**WORK TASK:**
In the answer, every entry must appear exactly as given.

**SOURCE MATERIAL:**
--------------------
-- ==== Sys2Proof/Machine/Integer.lean ====
section
/-! DEFINITION. The integer operations IMUL, IDIV, IMOD and LZC (40_integer.md R101, R103, R104, R107). None writes `FLAG`, raises
`ILLEGAL` or reads any state but its operands (R108). -/

namespace Sys2Proof.Machine

/-- IMUL (R101): the 64-bit product. -/
def execImul (a b : Word) (s : State) : Host.Outcome State Fault Refusal :=
  .next (s.complete (imul (intOperand a) (intOperand b)) flagNone notIllegal)

/-- IDIV (R103): the remainder in `R[63:32]`, the quotient in `R[31:0]`. -/
def execIdiv (a b : Word) (s : State) : Host.Outcome State Fault Refusal :=
  let qr := udivmod (intOperand a) (intOperand b)
  .next (s.complete (pairResult qr.2 qr.1) flagNone notIllegal)

/-- IMOD (R104): the remainder alone. -/
def execImod (a b : Word) (s : State) : Host.Outcome State Fault Refusal :=
  let qr := udivmod (intOperand a) (intOperand b)
  .next (s.complete (wordResult qr.2) flagNone notIllegal)

/-- LZC (R107): the count, 0 to 32; operand B is ignored. -/
def execLzc (a _b : Word) (s : State) : Host.Outcome State Fault Refusal :=
  .next (s.complete (wordResult (BitVec.ofNat 32 (lzc (intOperand a)))) flagNone notIllegal)

end Sys2Proof.Machine
end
--------------------
**THE COMPLETED TASK:**
-- ==== Sys2Proof/Machine/Integer.lean ====
section
/-! DEFINITION. The integer operations IMUL, IDIV, IMOD and LZC (40_integer.md R101, R103, R104, R107). None writes `FLAG`, raises
`ILLEGAL` or reads any state but its operands (R108). -/

namespace Sys2Proof.Machine

/-- IMUL (R101): the 64-bit product. -/
def execImul (a b : Word) (s : State) : Host.Outcome State Fault Refusal :=
  .next (s.complete (imul (intOperand a) (intOperand b)) flagNone notIllegal)

/-- IDIV (R103): the remainder in `R[63:32]`, the quotient in `R[31:0]`. -/
def execIdiv (a b : Word) (s : State) : Host.Outcome State Fault Refusal :=
  let qr := udivmod (intOperand a) (intOperand b)
  .next (s.complete (pairResult qr.2 qr.1) flagNone notIllegal)

/-- IMOD (R104): the remainder alone. -/
def execImod (a b : Word) (s : State) : Host.Outcome State Fault Refusal :=
  let qr := udivmod (intOperand a) (intOperand b)
  .next (s.complete (wordResult qr.2) flagNone notIllegal)

/-- LZC (R107): the count, 0 to 32; operand B is ignored. -/
def execLzc (a _b : Word) (s : State) : Host.Outcome State Fault Refusal :=
  .next (s.complete (wordResult (BitVec.ofNat 32 (lzc (intOperand a)))) flagNone notIllegal)

end Sys2Proof.Machine
end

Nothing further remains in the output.